++++ Records to process ++++
-- ==== Sys2Proof/Laws/State.lean ====
section
/-!
SUPPORT. What each named update of the state does to each field: one lemma per field per update, true by rfl, so that no
later proof unfolds a record update.
-/

namespace Sys2Proof.Machine

/-! ### prologue -/

@[simp] theorem prologue_pm25 (op : BitVec 4) (s : State) : (prologue op s).pm25 = s.pm25 := rfl
@[simp] theorem prologue_pm10 (op : BitVec 4) (s : State) : (prologue op s).pm10 = s.pm10 := rfl
@[simp] theorem prologue_status (op : BitVec 4) (s : State) : (prologue op s).status = s.status := rfl
@[simp] theorem prologue_mode (op : BitVec 4) (s : State) : (prologue op s).mode = s.mode := rfl
@[simp] theorem prologue_busy (op : BitVec 4) (s : State) : (prologue op s).busy = true := rfl
@[simp] theorem prologue_resOk (op : BitVec 4) (s : State) : (prologue op s).resOk = false := rfl
@[simp] theorem prologue_resCause (op : BitVec 4) (s : State) : (prologue op s).resCause = .none := rfl
@[simp] theorem prologue_resN (op : BitVec 4) (s : State) : (prologue op s).resN = 0 := rfl
@[simp] theorem prologue_resData (op : BitVec 4) (s : State) : (prologue op s).resData = ⟨0, 0, 0, 0⟩ := rfl
@[simp] theorem prologue_pstate (op : BitVec 4) (s : State) : (prologue op s).pstate = s.pstate := rfl
@[simp] theorem prologue_idx (op : BitVec 4) (s : State) : (prologue op s).idx = s.idx := rfl
@[simp] theorem prologue_len (op : BitVec 4) (s : State) : (prologue op s).len = s.len := rfl
@[simp] theorem prologue_expect (op : BitVec 4) (s : State) : (prologue op s).expect = s.expect := rfl
@[simp] theorem prologue_sum (op : BitVec 4) (s : State) : (prologue op s).sum = s.sum := rfl
@[simp] theorem prologue_budget (op : BitVec 4) (s : State) : (prologue op s).budget = s.budget := rfl
@[simp] theorem prologue_buf (op : BitVec 4) (s : State) : (prologue op s).buf = s.buf := rfl
@[simp] theorem prologue_curOp (op : BitVec 4) (s : State) : (prologue op s).curOp = op := rfl
@[simp] theorem prologue_phase (op : BitVec 4) (s : State) : (prologue op s).phase = .startFrame := rfl
@[simp] theorem prologue_tx (op : BitVec 4) (s : State) : (prologue op s).tx = s.tx := rfl
@[simp] theorem prologue_rx (op : BitVec 4) (s : State) : (prologue op s).rx = s.rx := rfl
@[simp] theorem prologue_polls (op : BitVec 4) (s : State) : (prologue op s).polls = s.polls := rfl
@[simp] theorem prologue_readBudget (op : BitVec 4) (s : State) : (prologue op s).readBudget = s.readBudget := rfl
@[simp] theorem prologue_rdata (op : BitVec 4) (s : State) : (prologue op s).rdata = s.rdata := rfl
@[simp] theorem prologue_inputs (op : BitVec 4) (s : State) : (prologue op s).inputs = s.inputs := rfl

/-! ### epilogue -/

@[simp] theorem epilogue_pm25 (s : State) : (epilogue s).pm25 = s.pm25 := rfl
@[simp] theorem epilogue_pm10 (s : State) : (epilogue s).pm10 = s.pm10 := rfl
@[simp] theorem epilogue_status (s : State) : (epilogue s).status = s.status := rfl
@[simp] theorem epilogue_mode (s : State) : (epilogue s).mode = s.mode := rfl
@[simp] theorem epilogue_busy (s : State) : (epilogue s).busy = false := rfl
@[simp] theorem epilogue_resOk (s : State) : (epilogue s).resOk = s.resOk := rfl
@[simp] theorem epilogue_resCause (s : State) : (epilogue s).resCause = s.resCause := rfl
@[simp] theorem epilogue_resN (s : State) : (epilogue s).resN = s.resN := rfl
@[simp] theorem epilogue_resData (s : State) : (epilogue s).resData = s.resData := rfl
@[simp] theorem epilogue_pstate (s : State) : (epilogue s).pstate = s.pstate := rfl
@[simp] theorem epilogue_idx (s : State) : (epilogue s).idx = s.idx := rfl
@[simp] theorem epilogue_len (s : State) : (epilogue s).len = s.len := rfl
@[simp] theorem epilogue_expect (s : State) : (epilogue s).expect = s.expect := rfl
@[simp] theorem epilogue_sum (s : State) : (epilogue s).sum = s.sum := rfl
@[simp] theorem epilogue_budget (s : State) : (epilogue s).budget = s.budget := rfl
@[simp] theorem epilogue_buf (s : State) : (epilogue s).buf = s.buf := rfl
@[simp] theorem epilogue_curOp (s : State) : (epilogue s).curOp = s.curOp := rfl
@[simp] theorem epilogue_phase (s : State) : (epilogue s).phase = s.phase := rfl
@[simp] theorem epilogue_tx (s : State) : (epilogue s).tx = s.tx := rfl
@[simp] theorem epilogue_rx (s : State) : (epilogue s).rx = s.rx := rfl
@[simp] theorem epilogue_polls (s : State) : (epilogue s).polls = s.polls := rfl
@[simp] theorem epilogue_readBudget (s : State) : (epilogue s).readBudget = s.readBudget := rfl
@[simp] theorem epilogue_rdata (s : State) : (epilogue s).rdata = s.rdata := rfl
@[simp] theorem epilogue_inputs (s : State) : (epilogue s).inputs = s.inputs := rfl

/-! ### sendDone -/

@[simp] theorem sendDone_pm25 (s : State) : (sendDone s).pm25 = s.pm25 := rfl
@[simp] theorem sendDone_pm10 (s : State) : (sendDone s).pm10 = s.pm10 := rfl
@[simp] theorem sendDone_status (s : State) : (sendDone s).status = s.status := rfl
@[simp] theorem sendDone_mode (s : State) : (sendDone s).mode = s.mode := rfl
@[simp] theorem sendDone_busy (s : State) : (sendDone s).busy = false := rfl
@[simp] theorem sendDone_resOk (s : State) : (sendDone s).resOk = true := rfl
@[simp] theorem sendDone_resCause (s : State) : (sendDone s).resCause = .none := rfl
@[simp] theorem sendDone_resN (s : State) : (sendDone s).resN = s.resN := rfl
@[simp] theorem sendDone_resData (s : State) : (sendDone s).resData = s.resData := rfl
@[simp] theorem sendDone_pstate (s : State) : (sendDone s).pstate = s.pstate := rfl
@[simp] theorem sendDone_idx (s : State) : (sendDone s).idx = s.idx := rfl
@[simp] theorem sendDone_len (s : State) : (sendDone s).len = s.len := rfl
@[simp] theorem sendDone_expect (s : State) : (sendDone s).expect = s.expect := rfl
@[simp] theorem sendDone_sum (s : State) : (sendDone s).sum = s.sum := rfl
@[simp] theorem sendDone_budget (s : State) : (sendDone s).budget = s.budget := rfl
@[simp] theorem sendDone_buf (s : State) : (sendDone s).buf = s.buf := rfl
@[simp] theorem sendDone_curOp (s : State) : (sendDone s).curOp = s.curOp := rfl
@[simp] theorem sendDone_phase (s : State) : (sendDone s).phase = s.phase := rfl
@[simp] theorem sendDone_tx (s : State) : (sendDone s).tx = s.tx := rfl
@[simp] theorem sendDone_rx (s : State) : (sendDone s).rx = s.rx := rfl
@[simp] theorem sendDone_polls (s : State) : (sendDone s).polls = s.polls := rfl
@[simp] theorem sendDone_readBudget (s : State) : (sendDone s).readBudget = s.readBudget := rfl
@[simp] theorem sendDone_rdata (s : State) : (sendDone s).rdata = s.rdata := rfl
@[simp] theorem sendDone_inputs (s : State) : (sendDone s).inputs = s.inputs := rfl

/-! ### failCommit -/

@[simp] theorem failCommit_pm25 (c : Cause) (s : State) : (failCommit c s).pm25 = s.pm25 := rfl
@[simp] theorem failCommit_pm10 (c : Cause) (s : State) : (failCommit c s).pm10 = s.pm10 := rfl
@[simp] theorem failCommit_status (c : Cause) (s : State) : (failCommit c s).status = Config.statusErr := rfl
@[simp] theorem failCommit_mode (c : Cause) (s : State) : (failCommit c s).mode = s.mode := rfl
@[simp] theorem failCommit_busy (c : Cause) (s : State) : (failCommit c s).busy = false := rfl
@[simp] theorem failCommit_resOk (c : Cause) (s : State) : (failCommit c s).resOk = false := rfl
@[simp] theorem failCommit_resCause (c : Cause) (s : State) : (failCommit c s).resCause = c := rfl
@[simp] theorem failCommit_resN (c : Cause) (s : State) : (failCommit c s).resN = 0 := rfl
@[simp] theorem failCommit_resData (c : Cause) (s : State) : (failCommit c s).resData = ⟨0, 0, 0, 0⟩ := rfl
@[simp] theorem failCommit_pstate (c : Cause) (s : State) : (failCommit c s).pstate = .idle := rfl
@[simp] theorem failCommit_idx (c : Cause) (s : State) : (failCommit c s).idx = s.idx := rfl
@[simp] theorem failCommit_len (c : Cause) (s : State) : (failCommit c s).len = s.len := rfl
@[simp] theorem failCommit_expect (c : Cause) (s : State) : (failCommit c s).expect = s.expect := rfl
@[simp] theorem failCommit_sum (c : Cause) (s : State) : (failCommit c s).sum = s.sum := rfl
@[simp] theorem failCommit_budget (c : Cause) (s : State) : (failCommit c s).budget = s.budget := rfl
@[simp] theorem failCommit_buf (c : Cause) (s : State) : (failCommit c s).buf = s.buf := rfl
@[simp] theorem failCommit_curOp (c : Cause) (s : State) : (failCommit c s).curOp = s.curOp := rfl
@[simp] theorem failCommit_phase (c : Cause) (s : State) : (failCommit c s).phase = s.phase := rfl
@[simp] theorem failCommit_tx (c : Cause) (s : State) : (failCommit c s).tx = s.tx := rfl
@[simp] theorem failCommit_rx (c : Cause) (s : State) : (failCommit c s).rx = s.rx := rfl
@[simp] theorem failCommit_polls (c : Cause) (s : State) : (failCommit c s).polls = s.polls := rfl
@[simp] theorem failCommit_readBudget (c : Cause) (s : State) : (failCommit c s).readBudget = s.readBudget := rfl
@[simp] theorem failCommit_rdata (c : Cause) (s : State) : (failCommit c s).rdata = s.rdata := rfl
@[simp] theorem failCommit_inputs (c : Cause) (s : State) : (failCommit c s).inputs = s.inputs := rfl

/-! ### refuseOp -/

@[simp] theorem refuseOp_pm25 (s : State) : (refuseOp s).pm25 = s.pm25 := rfl
@[simp] theorem refuseOp_pm10 (s : State) : (refuseOp s).pm10 = s.pm10 := rfl
@[simp] theorem refuseOp_status (s : State) : (refuseOp s).status = s.status := rfl
@[simp] theorem refuseOp_mode (s : State) : (refuseOp s).mode = s.mode := rfl
@[simp] theorem refuseOp_busy (s : State) : (refuseOp s).busy = false := rfl
@[simp] theorem refuseOp_resOk (s : State) : (refuseOp s).resOk = false := rfl
@[simp] theorem refuseOp_resCause (s : State) : (refuseOp s).resCause = .illegalOp := rfl
@[simp] theorem refuseOp_resN (s : State) : (refuseOp s).resN = 0 := rfl
@[simp] theorem refuseOp_resData (s : State) : (refuseOp s).resData = ⟨0, 0, 0, 0⟩ := rfl
@[simp] theorem refuseOp_pstate (s : State) : (refuseOp s).pstate = s.pstate := rfl
@[simp] theorem refuseOp_idx (s : State) : (refuseOp s).idx = s.idx := rfl
@[simp] theorem refuseOp_len (s : State) : (refuseOp s).len = s.len := rfl
@[simp] theorem refuseOp_expect (s : State) : (refuseOp s).expect = s.expect := rfl
@[simp] theorem refuseOp_sum (s : State) : (refuseOp s).sum = s.sum := rfl
@[simp] theorem refuseOp_budget (s : State) : (refuseOp s).budget = s.budget := rfl
@[simp] theorem refuseOp_buf (s : State) : (refuseOp s).buf = s.buf := rfl
@[simp] theorem refuseOp_curOp (s : State) : (refuseOp s).curOp = s.curOp := rfl
@[simp] theorem refuseOp_phase (s : State) : (refuseOp s).phase = s.phase := rfl
@[simp] theorem refuseOp_tx (s : State) : (refuseOp s).tx = s.tx := rfl
@[simp] theorem refuseOp_rx (s : State) : (refuseOp s).rx = s.rx := rfl
@[simp] theorem refuseOp_polls (s : State) : (refuseOp s).polls = s.polls := rfl
@[simp] theorem refuseOp_readBudget (s : State) : (refuseOp s).readBudget = s.readBudget := rfl
@[simp] theorem refuseOp_rdata (s : State) : (refuseOp s).rdata = s.rdata := rfl
@[simp] theorem refuseOp_inputs (s : State) : (refuseOp s).inputs = s.inputs := rfl

/-! ### txWrite -/

@[simp] theorem txWrite_pm25 (l : List Byte) (s : State) : (txWrite l s).pm25 = s.pm25 := rfl
@[simp] theorem txWrite_pm10 (l : List Byte) (s : State) : (txWrite l s).pm10 = s.pm10 := rfl
@[simp] theorem txWrite_status (l : List Byte) (s : State) : (txWrite l s).status = s.status := rfl
@[simp] theorem txWrite_mode (l : List Byte) (s : State) : (txWrite l s).mode = s.mode := rfl
@[simp] theorem txWrite_busy (l : List Byte) (s : State) : (txWrite l s).busy = s.busy := rfl
@[simp] theorem txWrite_resOk (l : List Byte) (s : State) : (txWrite l s).resOk = s.resOk := rfl
@[simp] theorem txWrite_resCause (l : List Byte) (s : State) : (txWrite l s).resCause = s.resCause := rfl
@[simp] theorem txWrite_resN (l : List Byte) (s : State) : (txWrite l s).resN = s.resN := rfl
@[simp] theorem txWrite_resData (l : List Byte) (s : State) : (txWrite l s).resData = s.resData := rfl
@[simp] theorem txWrite_pstate (l : List Byte) (s : State) : (txWrite l s).pstate = s.pstate := rfl
@[simp] theorem txWrite_idx (l : List Byte) (s : State) : (txWrite l s).idx = s.idx := rfl
@[simp] theorem txWrite_len (l : List Byte) (s : State) : (txWrite l s).len = s.len := rfl
@[simp] theorem txWrite_expect (l : List Byte) (s : State) : (txWrite l s).expect = s.expect := rfl
@[simp] theorem txWrite_sum (l : List Byte) (s : State) : (txWrite l s).sum = s.sum := rfl
@[simp] theorem txWrite_budget (l : List Byte) (s : State) : (txWrite l s).budget = s.budget := rfl
@[simp] theorem txWrite_buf (l : List Byte) (s : State) : (txWrite l s).buf = s.buf := rfl
@[simp] theorem txWrite_curOp (l : List Byte) (s : State) : (txWrite l s).curOp = s.curOp := rfl
@[simp] theorem txWrite_phase (l : List Byte) (s : State) : (txWrite l s).phase = s.phase := rfl
@[simp] theorem txWrite_tx (l : List Byte) (s : State) : (txWrite l s).tx = s.tx ++ l := rfl
@[simp] theorem txWrite_rx (l : List Byte) (s : State) : (txWrite l s).rx = s.rx := rfl
@[simp] theorem txWrite_polls (l : List Byte) (s : State) : (txWrite l s).polls = s.polls := rfl
@[simp] theorem txWrite_readBudget (l : List Byte) (s : State) : (txWrite l s).readBudget = s.readBudget := rfl
@[simp] theorem txWrite_rdata (l : List Byte) (s : State) : (txWrite l s).rdata = s.rdata := rfl
@[simp] theorem txWrite_inputs (l : List Byte) (s : State) : (txWrite l s).inputs = s.inputs := rfl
++++
**Assignment:**
Could you restate, word for word, the lines above from the one with "s).resCause = c := rfl" to the one with "c s).readBudget = s.readBudget := rfl", both included?

**Your solution:**
@[simp] theorem failCommit_resCause (c : Cause) (s : State) : (failCommit c s).resCause = c := rfl
@[simp] theorem failCommit_resN (c : Cause) (s : State) : (failCommit c s).resN = 0 := rfl
@[simp] theorem failCommit_resData (c : Cause) (s : State) : (failCommit c s).resData = ⟨0, 0, 0, 0⟩ := rfl
@[simp] theorem failCommit_pstate (c : Cause) (s : State) : (failCommit c s).pstate = .idle := rfl
@[simp] theorem failCommit_idx (c : Cause) (s : State) : (failCommit c s).idx = s.idx := rfl
@[simp] theorem failCommit_len (c : Cause) (s : State) : (failCommit c s).len = s.len := rfl
@[simp] theorem failCommit_expect (c : Cause) (s : State) : (failCommit c s).expect = s.expect := rfl
@[simp] theorem failCommit_sum (c : Cause) (s : State) : (failCommit c s).sum = s.sum := rfl
@[simp] theorem failCommit_budget (c : Cause) (s : State) : (failCommit c s).budget = s.budget := rfl
@[simp] theorem failCommit_buf (c : Cause) (s : State) : (failCommit c s).buf = s.buf := rfl
@[simp] theorem failCommit_curOp (c : Cause) (s : State) : (failCommit c s).curOp = s.curOp := rfl
@[simp] theorem failCommit_phase (c : Cause) (s : State) : (failCommit c s).phase = s.phase := rfl
@[simp] theorem failCommit_tx (c : Cause) (s : State) : (failCommit c s).tx = s.tx := rfl
@[simp] theorem failCommit_rx (c : Cause) (s : State) : (failCommit c s).rx = s.rx := rfl
@[simp] theorem failCommit_polls (c : Cause) (s : State) : (failCommit c s).polls = s.polls := rfl
@[simp] theorem failCommit_readBudget (c : Cause) (s : State) : (failCommit c s).readBudget = s.readBudget := rfl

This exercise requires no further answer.